私は古民家を買って住んでいるのだが一つだけ悩みがある。

ある程度は覚悟していたが、どうにも我慢できない。

そう、虫である。

ただでさえ自然に囲まれていて虫が多く、家の隙間からわんさか入ってくる。

同じく古民家に住んでいる友人からは慣れると言われたが、そんな気がしない。

いつも虫にビクビクしながら生活していたところ、郵便受けにチラシが入った。

『虫が嫌いなあなたに朗報!虫が猫に見える眼鏡発売開始!』

ほう、これは面白い。

早速街の眼鏡屋に買いに行った。

「いらっしゃいませ」
「虫が猫に見える眼鏡を買いに来たんですけど」
「お、チラシを見て下さったんですね」
「そうです」
「では早速準備をします」

そういうと店員は奥からガラガラとプラスチックケースを乗せた台車を運んできた。

ケースの中は・・・・

「うわ、ゴキブリじゃないか!」
「そうです、立派に育った大きなゴキブリです」
「うわー見たくない見たくない」
「早速この眼鏡をかけてみて下さい」

店員が眼鏡を掛けさせてくれた。
デザインは特記すべきところはなく、いたって普通である。

「うわ、本当に猫に見える!かわいい!」
「でしょう。特殊な光線を使用したレンズで虫を猫に変換しているのであります」
「ついつい触りたくなるぐらいかわいいじゃないか」
「いけませんお客様。見た目は猫ですがゴキブリであることに変わりはありません」
「おっと危ない。しかしこれは良いじゃないか。買います買います。」
「まいどあり。色々注意事項もありますので、説明書をよく読んでくださいね」
「ああ、分かりました」

こうして私はまた古民家に戻ってきた。
なるほど、家の中をさーっと見渡すと猫が数匹見える。

まあ猫であればそこまで気にならないものだ。

夜寝ている時も猫が布団に乗っかってきたが可愛いので許す。

ごはんを盗もうとする猫、私の肩に乗っかってくる猫、皆かわいい。

猫の割には軽いが、良い眼鏡を買ったものだ。

晴れた日、庭木の手入れをしていると、花壇に虫がわらわら集まっているのが見えた。

非常に気持ち悪い。

眼鏡屋の店員はレンズの仕組みが光線云々言ってたから、太陽光の影響で効果がでないことがあるのかもしれない。

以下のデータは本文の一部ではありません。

/-- Each event of a ring link, a router, a network interface and a flow answers the next state named. -/
def Obligations.FabricRings : Prop :=
  (∀ (x : Fin 24) (y : Fin 18) (dir : Fin 4) (noise : BitVec 536) (w : _) (t : _) (s : State),
    let vk := vkOf x.val y.val;
    let l := s.link vk dir.val;
    let no := linkInto vk dir.val;
    l.wire = w :: t →
    vkReal x.val y.val = true →
    s.linkBroken no = false →
    l.naked = false →
    s.edgeHolds no = false →
    let f := w ^^^ noise;
    exec (.ringFlitReceive x y dir noise) s = .next ((if flitGood f && flitSeq f == l.rxSeq then let acc := SMap.get [] l.part (flitVc f) ++ [f]; let l1 := { l with wire := t, sent := l.sent.drop 1, rxSeq := (l.rxSeq + 1) % 64, fails := 0, replay := false, posFail := if l.replay then l.posFail else SMap.put 0 l.posFail l.rxSeq 0 }; (if flitTail f then let s1 := s.setLink vk dir.val { l1 with part := SMap.put [] l.part (flitVc f) [] }; s1.setVq vk dir.val (flitVc f) (s1.vq vk dir.val (flitVc f) ++ [{ pkt := ofFlits acc, d := flitVc f % 2 == 1, time := s.now }]) else s.setLink vk dir.val { l1 with part := SMap.put [] l.part (flitVc f) acc }) else let c := s.charge (linkWord no); let fails := if l.replay then l.fails + 1 else 0; let again := SMap.get 0 l.posFail l.rxSeq + bit (!l.replay); let s1 := c.2.setLink vk dir.val { l with wire := t, naked := true, replay := false, fails := fails, posFail := SMap.put 0 l.posFail l.rxSeq again }; (if c.1 || decide (2 ≤ fails) || decide (2 + Config.positionRepeats ≤ again) then s1.linkRetire no else s1)))) ∧
  (∀ (x : Fin 24) (y : Fin 18) (dir : Fin 4) (s : State),
    let vk := vkOf x.val y.val;
    let l := s.link vk dir.val;
    l.naked = true →
    exec (.ringReplay x y dir) s = .next (s.setLink vk dir.val { l with wire := l.sent, naked := false, replay := true })) ∧
  (∀ (x : Fin 24) (y : Fin 18) (out : Fin 6) (c : Cand) (d : Nat) (b : Bool) (step : Bool) (s : State),
    let vk := vkOf x.val y.val;
    vkReal x.val y.val = true →
    out.val < 4 →
    s.edgeTurn vk out.val = true →
    s.slot vk out.val = some c →
    c.act = .go d b step →
    let nv := nextVk vk out.val;
    let l := s.link nv out.val;
    let p := c.q.pkt.stepped step;
    let f := p.flit (2 * p.cls + bit b) l.txSeq c.q.gone;
    let tail := c.q.gone + 1 == p.flits;
    let rest := (s.vq vk c.inp c.vc).drop 1;
    let s1 := (s.startLocal vk c).setLink nv out.val { l with wire := l.wire ++ [f], sent := l.sent ++ [f], txSeq := (l.txSeq + 1) % 64 };
    let s2 := (s1.served vk out.val 1 c).tookTurn vk out.val;
    let s3 := if c.inp = 4 then s2.niCount vk F.NI_SH_TX_LO_lo 1 else s2;
    let s4 := (s3.setVq vk c.inp c.vc (if tail then rest else { c.q with gone := c.q.gone + 1 } :: rest)).setOut vk out.val ((s3.outPort vk out.val).put (p.cls == 2) (if tail then none else some { inp := c.inp, vc := c.vc, d := b, step := step }));
    exec (.ringPacketRoute x y out) s = .next ((if tail && c.inp == 4 then s4.refill vk else if tail && c.inp == 5 then s4.turnOn vk else s4).stallCheck vk)) ∧
  (∀ (x : Fin 24) (y : Fin 18) (out : Fin 6) (c : Cand) (s : State),
    let vk := vkOf x.val y.val;
    vkReal x.val y.val = true →
    4 ≤ out.val →
    s.pick vk out.val = some c →
    (match c.act with | .go .. => false | _ => true) = true →
    let s0 := (match c.act with | .deliver => s.startLocal vk c | .back _ => if c.q.pkt.goesHome then s.startLocal vk c else s | _ => s);
    let s1 := (s0.setVq vk c.inp c.vc ((s0.vq vk c.inp c.vc).drop 1)).served vk 4 c.q.pkt.flits c;
    let s2 := if c.inp = 4 then s1.refill vk else if c.inp = 5 then s1.turnOn vk else s1;
    exec (.ringPacketRoute x y out) s = .next ((match c.act with | .go .. => s | .deliver => s2.portAccept vk c.q.pkt | .relay dir step => s2.setVq vk 5 (2 * c.q.pkt.cls) (s2.vq vk 5 (2 * c.q.pkt.cls) ++ [{ pkt := c.q.pkt.stepped step, dir := dir, time := s.now }]) | .back st => s2.turnBack vk c.q.pkt st))) ∧
  (∀ (x : Fin 24) (y : Fin 18) (es : List LineErr) (p : _) (s : State),
    let vk := vkOf x.val y.val;
    (s.ni vk).arrive.find? (fun p => s.delivers vk p) = some p →
    let s1 := s.setNi vk { s.ni vk with arrive := (s.ni vk).arrive.erase p };
    exec (.niPacketDeliver x y es) s = .next ((if s.endFenced vk && !p.answers then (if p.op = 6 ∨ p.op = 7 then s1.dropPkt vk p else (if p.op = 2 then (s1.dropCount vk).creditPacket vk p else s1.respond vk p 0xF (if s1.endGone vk then 0x0201 else 0x0202) [] [])) else (if p.returned then let s2 := (s1.niCount vk F.NI_SH_RETURNED_LO_lo 1).niMark vk F.NI_STAT_returned 2; (if p.op = 8 then s2.setNi vk { s2.ni vk with fences := monus (s2.ni vk).fences 1 } else s2.endRequest vk p.tag (p.f 7 15 0) [] []) else (if p.op = 0xC then s1.setNi vk { s1.ni vk with fences := monus (s1.ni vk).fences 1 } else (if p.op = 9 ∨ p.op = 0xA ∨ p.op = 0xB ∨ p.op = 0xF then s1.endRequest vk p.tag (p.f 2 15 0) p.data p.poison else (if p.op = 6 then (if vkY vk < 16 then s1.essence vk p else s1.dropPkt vk p) else (s1.perform vk p es).getD s))))))) ∧
  (∀ (x : Fin 24) (y : Fin 18) (p : _) (s : State),
    let vk := vkOf x.val y.val;
    (s.ni vk).arrive.find? (fun p => p.op == 0xD && !p.returned) = some p →
    exec (.creditReturn x y) s = .next ((s.setNi vk { s.ni vk with arrive := (s.ni vk).arrive.erase p }).creditBack vk p.src (p.f 6 9 8) (p.f 6 7 0))) ∧
  (∀ (x : Fin 24) (y : Fin 18) (p : _) (s : State),
    let vk := vkOf x.val y.val;
    let acks := ((s.vq vk 4 2 ++ s.vq vk 4 6 ++ (s.ni vk).back).filter (fun q => q.pkt.op == 0xC)).length;
    (s.ni vk).arrive.find? (fun p => p.op == 8 && !p.returned) = some p →
    acks < 64 →
    exec (.fencePacket x y) s = .next ((s.setNi vk { s.ni vk with arrive := (s.ni vk).arrive.erase p }).respond vk p 0xC 0 [] [])) ∧
  (∀ (q : Fin 4) (v : Fin 96) (op : Fin 8) (a : BitVec 40) (n : Fin 512) (tag : BitVec 8) (data : List Byte) (s : State),
    let vk := vkOfLocal q.val v.val;
    let want := if op.val = 0 then 0 else if op.val = 5 then 16 else if 3 ≤ op.val then 8 else n.val + 1;
    s.niFenced vk = false →
    s.localRoom vk 0 (flitsOf want) = true →
    op.val ≠ 2 →
    s.getF (vkBase vk) F.NI_CFG_resp_bufs ≤ (s.ni vk).buffers →
    exec (.fabricRequest q v op a n tag data) s = .next ((s.setNi vk { s.ni vk with asks := true }).stallFrom vk)) ∧
  (∀ (q : Fin 4) (v : Fin 96) (op : Fin 8) (a : BitVec 40) (n : Fin 512) (tag : BitVec 8) (data : List Byte) (s : State),
    let vk := vkOfLocal q.val v.val;
    let want := if op.val = 0 then 0 else if op.val = 5 then 16 else if 3 ≤ op.val then 8 else n.val + 1;
    (s.niFenced vk = true ∨ s.localRoom vk 0 (flitsOf want) = false) →
    exec (.fabricRequest q v op a n tag data) s = .next s) ∧
  (∀ (q : Fin 4) (v : Fin 96) (op : Fin 8) (a : BitVec 40) (n : Fin 512) (tag : BitVec 8) (data : List Byte) (s : State),
    let vk := vkOfLocal q.val v.val;
    let ni := { s.ni vk with asks := false };
    let len := if 3 ≤ op.val then 8 else n.val + 1;
    let posted := op.val == 2;
    let want := if op.val = 0 then 0 else if op.val = 5 then 16 else len;
    s.niFenced vk = false →
    (!posted && decide (s.getF (vkBase vk) F.NI_CFG_resp_bufs ≤ ni.buffers)) = false →
    s.localRoom vk 0 (flitsOf want) = true →
    let bad := decide (6 ≤ op.val) || decide (512 < a.toNat % 512 + len) || (decide (3 ≤ op.val) && (a.toNat % 8 != 0 || n.val != 7)) || ni.tagUsed tag.toNat;
    let answer (st : Nat) : State := s.setNi vk { ni with ready := ni.ready ++ [(tag.toNat, st, [], [])] };
    bad = true →
    exec (.fabricRequest q v op a n tag data) s = .next (answer 0x0102)) ∧
  (∀ (q : Fin 4) (v : Fin 96) (op : Fin 8) (a : BitVec 40) (n : Fin 512) (tag : BitVec 8) (data : List Byte) (s : State),
    let vk := vkOfLocal q.val v.val;
    let ni := { s.ni vk with asks := false };
    let len := if 3 ≤ op.val then 8 else n.val + 1;
    let posted := op.val == 2;
    let want := if op.val = 0 then 0 else if op.val = 5 then 16 else len;
    s.niFenced vk = false →
    (!posted && decide (s.getF (vkBase vk) F.NI_CFG_resp_bufs ≤ ni.buffers)) = false →
    s.localRoom vk 0 (flitsOf want) = true →
    let bad := decide (6 ≤ op.val) || decide (512 < a.toNat % 512 + len) || (decide (3 ≤ op.val) && (a.toNat % 8 != 0 || n.val != 7)) || ni.tagUsed tag.toNat;
    let answer (st : Nat) : State := s.setNi vk { ni with ready := ni.ready ++ [(tag.toNat, st, [], [])] };
    bad = false →
    s.homeOf (vkX vk) a.toNat = none →
    exec (.fabricRequest q v op a n tag data) s = .next (if posted then s.setNi vk ni else answer 0x0103)) ∧
  (∀ (q : Fin 4) (v : Fin 96) (op : Fin 8) (a : BitVec 40) (n : Fin 512) (tag : BitVec 8) (data : List Byte) (dst : _) (s : State),
    let vk := vkOfLocal q.val v.val;
    let ni := { s.ni vk with asks := false };
    let len := if 3 ≤ op.val then 8 else n.val + 1;
    let posted := op.val == 2;
    let want := if op.val = 0 then 0 else if op.val = 5 then 16 else len;
    s.niFenced vk = false →
    (!posted && decide (s.getF (vkBase vk) F.NI_CFG_resp_bufs ≤ ni.buffers)) = false →
    s.localRoom vk 0 (flitsOf want) = true →
    let bad := decide (6 ≤ op.val) || decide (512 < a.toNat % 512 + len) || (decide (3 ≤ op.val) && (a.toNat % 8 != 0 || n.val != 7)) || ni.tagUsed tag.toNat;
    bad = false →
    s.homeOf (vkX vk) a.toNat = some dst →
    let ds := (data ++ List.replicate want 0).take want;
    let p := mkPkt vk dst op.val 0 (a.toNat / 4294967296) 0 (if op.val = 5 then 16 else len) tag.toNat (a.toNat % 4294967296) ds [];
    let s1 := (if posted then s.setNi vk ni else s.setNi vk { ni with outst := ni.outst ++ [{ tag := tag.toNat, ctag := tag.toNat, cls := 0, op := op.val, dst := dst, since := s.now }] });
    exec (.fabricRequest q v op a n tag data) s = .next (s1.send vk p)) ∧
  (∀ (q : Fin 4) (v : Fin 96) (r : _) (t : _) (s : State),
    let vk := vkOfLocal q.val v.val;
    (s.ni vk).ready = r :: t →
    exec (.fabricResponse q v) s = .next ((s.setNi vk { s.ni vk with ready := t }).emit (.fabric q.val v.val r.1 r.2.1 r.2.2.1 r.2.2.2))) ∧
  (∀ (q : Fin 4) (v : Fin 96) (given : List Beat) (s : State),
    let vk := vkOfLocal q.val v.val;
    let b := vkBase vk;
    let pb := portBase q.val (.egress v);
    let f := vertexFacet q.val v.val;
    s.flowReady vk = true →
    let s1 := s.spGive pb f 128 given;
    exec (.niFlowBeat q v given) s = .next ((match (s1.spq pb).beats with | [] => s1 | x :: _ => let s2 := s1.spSend pb; (if (s2.ni vk).skip && !x.side.getLsbD 6 then s2 else let s3 := s2.setNi vk { s2.ni vk with skip := false }; (if s.flag b F.NI_FLOW_CTL_kind then s3.packBytes vk x else s3.packBeat vk x))))) ∧
  (∀ (m : Master) (q : Fin 4) (v : Fin 96) (s : State),
    Reaches s m (1 + q.val) (0x100 + v.val) 0x28 →
    exec (.niFlowAdmit m q v) s = .next (s.admitWrite (vkOfLocal q.val v.val) 1)) ∧
  (∀ (m : Master) (q : Fin 4) (v : Fin 96) (s : State),
    Reaches s m (1 + q.val) (0x100 + v.val) 0x28 →
    exec (.niFlowWithdraw m q v) s = .next (s.admitWrite (vkOfLocal q.val v.val) 2)) ∧
  (∀ (x : Fin 24) (y : Fin 18) (e : Fin 64) (m : Word) (r0 : Word) (r1 : Word) (s : State),
    let vk := vkOf x.val y.val;
    let ws := [m.toNat, r0.toNat, r1.toNat];
    let n := s.ni vk;
    vkReal x.val y.val = true →
    n.change = none →
    let s1 := s.setNi vk { n with change := some (e.val, ws) };
    let hit := n.towards.filter (fun d => s1.changeHits vk d.1 d.2);
    let s2 := s1.setNi vk { s1.ni vk with fences := hit.length, towards := n.towards.filter (fun d => !hit.contains d) };
    exec (.routeChangeApply x y e m r0 r1) s = .next (hit.foldl (fun s d => s.queueLocal vk { pkt := s.chordRoute vk (mkPkt vk d.1 8 d.2 0 5 1 0 0 [] []), time := s.now }) s2)) ∧
  (∀ (x : Fin 24) (y : Fin 18) (e : Fin 64) (m : Word) (r0 : Word) (r1 : Word) (c : _) (s : State),
    let vk := vkOf x.val y.val;
    let ws := [m.toNat, r0.toNat, r1.toNat];
    let n := s.ni vk;
    vkReal x.val y.val = true →
    n.change = some c →
    c = (e.val, ws) →
    n.fences = 0 →
    let s1 := (s.setNi vk { n with change := none, held := [] }).chordWrite vk e.val m.toNat r0.toNat r1.toNat;
    exec (.routeChangeApply x y e m r0 r1) s = .next ((n.held.foldl (fun s p => s.send vk p) s1).ledgerRecompute)) ∧
  (∀ (x : Fin 24) (y : Fin 18) (vc : _) (q : _) (t : _) (s : State),
    let vk := vkOf x.val y.val;
    let bound := s.getF (vkBase vk) F.NI_STARVE_bound;
    (List.range 8).find? (fun vc => (s.vq vk 4 vc).head?.any (fun q => !q.starved && bound != 0 && decide (bound * 1000 < s.now - q.time))) = some vc →
    s.vq vk 4 vc = q :: t →
    exec (.niStarvation x y) s = .next ((s.setVq vk 4 vc ({ q with starved := true } :: t)).niMark vk F.NI_STAT_starved 1)) ∧
  (∀ (x : Fin 24) (y : Fin 18) (tag : BitVec 8) (s : State),
    let vk := vkOf x.val y.val;
    (s.ni vk).outst.any (fun o => o.tag == tag.toNat && o.lost) = true →
    exec (.ringRequestTimeout x y tag) s = .next (s.endRequest vk tag.toNat 0x0400 [] []))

とりあえず私は超強力な殺虫剤を虫の群れに散布してやった。

数匹逃げ去ったが、ほとんどはピクピクと痙攣している。

ざまあみろと思った。

そういえば眼鏡の説明書を読んでなかったので、家の中に戻って読んでみる。

ふむふむ、なるほど。

『虫は猫に見えるようになりますが、猫は虫に見えるようになります。』



やっちまった。


「ごめんくださーい・・・・・きゃああああああああああああああ」

隣人の奥さんの叫び声が聞こえる。


説明書はよく読もうという話。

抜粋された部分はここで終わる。